Bug#1108192: dpkg: segfault in dpkg-trigger

[Noah Meyerhans]

On Sun, Jun 22, 2025 at 11:39:41PM +0200, Guillem Jover wrote:
> > This may be a usage error on my part, but it should probably not be
> > segfaulting either way.  While investigating a possible solution to
> > #1108166, I encountered the following segfault in dpkg-trigger:
> > 
> > root@satest-trixie:~# dpkg-trigger --by-package=sa-compile --no-await 
> > --no-act sa-compile-upgrade
> > [  721.686463] dpkg-trigger[5137]: segfault at c0 ip 00007f8b7d127d8a sp 
> > 00007fffe1a0dc90 error 4 in libc.so.6[64d8a,7f8b7d0e
> > b000+165000] likely on CPU 0 (core 0, socket 0)
> > [  721.688762] Code: 00 e8 ea 3d 02 00 48 89 f9 e9 a5 fa ff ff 66 90 41 57 
> > 41 56 41 55 41 54 49 89 d4 55 48 89 f5 53 48 89 fb
> >  48 81 ec f8 00 00 00 <8b> 87 c0 00 00 00 64 4c 8b 2c 25 28 00 00 00 4c 89 
> > ac 24 e8 00 00
> > Segmentation fault
> 
> I tried that invocation on a minimal sid chroot, with the sa-compile
> package installed, and I could not reproduce the segfault. If you can
> still reproduce that, could you send at least the dpkg status file and
> the /var/lib/dpkg/triggers/ directory?
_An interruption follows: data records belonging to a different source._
/-- Read k registers from n upward. -/
def Thread.regsFrom (th : Thread) (n k : Nat) : List Word := (List.range k).map fun i => th.reg (n + i)

/-- Predicate n; p0 is always true (R43). -/
def Thread.pred (th : Thread) (n : Nat) : Bool := n = 0 || th.preds.getLsbD n

/-- Write predicate n. -/
def Thread.setPred (th : Thread) (n : Nat) (b : Bool) : Thread :=
  { th with preds := if b then th.preds ||| BitVec.ofNat 8 (2 ^ n) else th.preds &&& ~~~(BitVec.ofNat 8 (2 ^ n)) }

/-- Hand a result to the latches at the end of the issue group (R59). -/
def Thread.push (th : Thread) (v : Word) : Thread := { th with pushes := th.pushes ++ [v] }

/-- OR flags into %FFLAGS (R26). -/
def Thread.orFlags (th : Thread) (fl : Nat) : Thread := { th with fflags := th.fflags ||| BitVec.ofNat 32 fl }

/-- Flags of engine work enter %FFLAGS at its completion (R35): no departure from an issue group in progress takes them back. -/
def Thread.engineFlags (th : Thread) (fl : Nat) : Thread :=
  { th.orFlags fl with before := th.before.map fun b => { b with fflags := b.fflags ||| BitVec.ofNat 32 fl } }

/-- Registers that a load in flight targeted when the issue group began hold its value whatever becomes of the group. -/
def Thread.keepLanded (th : Thread) (d n : Nat) : Thread :=
  { th with before := th.before.map fun b => { b with regs := b.regs.map fun q =>
      if d <= q.1 && q.1 < d + n && b.loading.contains q.1 then (q.1, th.reg q.1, th.writes.getD q.1 0) else q } }

/-- The word after a place in its packet, or slot 0 of the next packet (R348). -/
def Pc.succ (p : Pc) : Pc := if p.slot < 2 then ⟨p.pkt, p.slot + 1⟩ else ⟨p.pkt + 1, 0⟩

/-- A departure from the middle of an issue group: its earlier words have no effect on the thread (R42, R60). -/
def Thread.rollback (th : Thread) : Thread :=
  match th.before with
  | none => th
  | some b => { th with
    regs := b.regs.foldl (fun rs q => rs.set q.1 q.2.1) th.regs
    writes := b.regs.foldl (fun ws q => ws.set q.1 q.2.2) th.writes
    preds := (b.preds.foldl (fun (x : Thread) q => x.setPred q.1 q.2) th).preds
    fflags := b.fflags, fenable := b.fenable, frm := b.frm, seltag := b.seltag, selg := b.selg
    epc := b.epc, ecause := b.ecause, stkp := b.stkp, before := none }

/-- Leave the run (R60): resume at its first word, or after its NOP tail, with latches zero. -/
def Thread.leaveRun (th : Thread) : Thread :=
  { th.rollback with
    marking := false
    pc := if th.inRun then th.tail.getD th.runStart else th.pc
    inRun := false
    tail := none
    latches := [0, 0, 0, 0]
    pushes := [] }

/-- Move to a new place outside any run: a branch target, a handler, a return. -/
def Thread.goto (th : Thread) (p : Pc) : Thread :=
  { th with pc := p, inRun := false, runStart := p, tail := none, latches := [0, 0, 0, 0], pushes := [], before := none, kept := none, marking := false }

/-- The bit of a lane. -/
def laneBit (lane : Nat) : BitVec 32 := BitVec.ofNat 32 (2 ^ lane)

/-- The thread stands at its word, which issues again from the start when the wait is over; the other waits are ended by
another act, at the word where the thread stands. -/
def WaitKind.reissues : WaitKind → Bool
  | .cpw _ _ | .lock | .release _ | .marker _ | .operand | .pending | .room _ | .task _ | .deferMma | .together _ _ => true
  | .rejoin _ | .collective _ _ | .fullGroup _ | .sync _ _ | .timer _ _ | .engine => false

/-- A thread whose team stops issuing (R60, R97, R130): it leaves its run.  One that has arrived somewhere, whose
wait another act ends, or that has the result of such a wait to take, stays there (R97, R101), with latches zero (R59; DEDUCED, log entry 59). -/
def Thread.leaveToSave (th : Thread) : Thread :=
  match th.status with
  | .ready => if th.grant.isSome then { th with latches := [0, 0, 0, 0], pushes := [] } else th.leaveRun
  | .waiting w =>
    if w.reissues then { th.leaveRun with status := .ready } else { th with latches := [0, 0, 0, 0], pushes := [] }
  | _ => th

/-- A thread goes on at the first word of its run, with latches zero (R117, R131).  It arrives anew at what it waited for, but for
an ARRW, whose arrival stands, and a TOPK.READ, which is in the engine (DEDUCED, log entry 59). -/
def Thread.restart (th : Thread) : Thread :=
  match th.status with
  | .ready => th.leaveRun
  | .waiting (.sync o t) => { th.leaveRun with status := .ready, kept := if th.grant.isSome then none else some (o, t) }
  | .waiting .engine => th.leaveRun
  | .waiting _ => { th.leaveRun with status := .ready }
  | _ => th

/-- The lanes that wait at a REJOIN of mask j and have not been released. -/
def Group.rejoining (g : Group) (j : Nat) : Word :=
  g.threads.zipIdx.foldl (fun (m : Word) (q : Thread × Nat) =>
    if q.1.status = .waiting (.rejoin j) && q.1.grant.isNone then m ||| laneBit q.2 else m) 0

/-- Every thread of a group goes on at the first word of its run: one that waited at a REJOIN has not arrived any more (R117). -/
def Group.restart (g : Group) : Group :=
  { g with
    threads := g.threads.map Thread.restart
    masks := g.masks.mapIdx fun j (m : RejoinMask) => { m with arrived := m.arrived &&& ~~~(g.rejoining j) } }

/-- The first word of the run that holds the thread (R111). -/
def Thread.runPc (th : Thread) : Pc := if th.inRun then th.runStart else th.pc

/-- A thread inside a handler (%ECAUSE.ACTIVE, R110). -/
def Thread.inHandler (th : Thread) : Bool := th.ecause.getLsbD 11

/-- Park a thread on a cause: it leaves its run (R93), at a front cycle of its core. -/
def Thread.park (th : Thread) (c : Cause) (cyc : Nat) : Thread :=
  { th.leaveRun with status := .parked c, parkedAt := cyc }

/-- Make a thread wait at its word, which it issues again when the wait is over. -/
def State.block (s : State) (r : ThreadRef) (w : WaitKind) : State :=
  (s.updThread r fun th => { th with status := .waiting w, pc := s.issue.pc }).leaveBundle r

/-- Not EXITED. -/
def Thread.live (th : Thread) : Bool := th.status != .exited

/-! ## Sync objects: completion and the error phase (R184, R187) -/

/-- A token has passed (R183). -/
def SyncObj.passed (_o : SyncObj) (phase : Nat) (t : Word) : Bool :=
  let d := (phase + 2 ^ 31 - t.toNat % 2 ^ 31) % 2 ^ 31
  !t.getLsbD 31 && 1 <= d && d < 2 ^ 30

/-- A token is invalid (R183). -/
def SyncObj.invalid (phase : Nat) (t : Word) : Bool :=
  t.getLsbD 31 || 2 ^ 30 <= (phase + 2 ^ 31 - t.toNat % 2 ^ 31) % 2 ^ 31

/-- Complete the current phase (R184). -/
def SyncObj.complete (o : SyncObj) : SyncObj := { o with phase := (o.phase + 1) % 2 ^ 31, arr := 0, xtra := 0 }

/-- The error phase with a cause (R187). -/
def SyncObj.errorPhase (o : SyncObj) (c : Cause) : SyncObj :=
  if o.state = .active then { o.complete with state := .error, ecode := c } else o

/-- One arrival on an ACTIVE object (R184). -/
def SyncObj.arrive (o : SyncObj) : SyncObj :=
  if o.state = .active then
    let o' := { o with arr := o.arr + 1 }
    if o'.arr = o'.exp + o'.xtra then o'.complete else o'
  else o

/-- The object obj6 that belongs to a team (R181). -/
def State.syncObj (s : State) (tm : Team) (o : Nat) : SyncObj :=
  if o < 32 then tm.syncs.getD o SyncObj.fresh
  else if o < 48 then (((s.cluster? tm.launch tm.cix).map (·.syncs)).getD []).getD (o - 32) SyncObj.fresh
  else (((s.launch? tm.launch).map (·.gsyncs)).getD []).getD (o - 48) SyncObj.fresh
If that contains sensitive data,
> feel free to send it privately to me.
> 
> Also if you could also send a backtrace that would be great.

It seems that the problem is only triggered if dpkg-trigger is run
*without* --no-act first. Then a subsequent invocation *with* --no-act
triggers the ѕegfault.

It does not seem specific to any of the packages or triggers that I was
working on, and can be reproduced with an arbitrary trigger.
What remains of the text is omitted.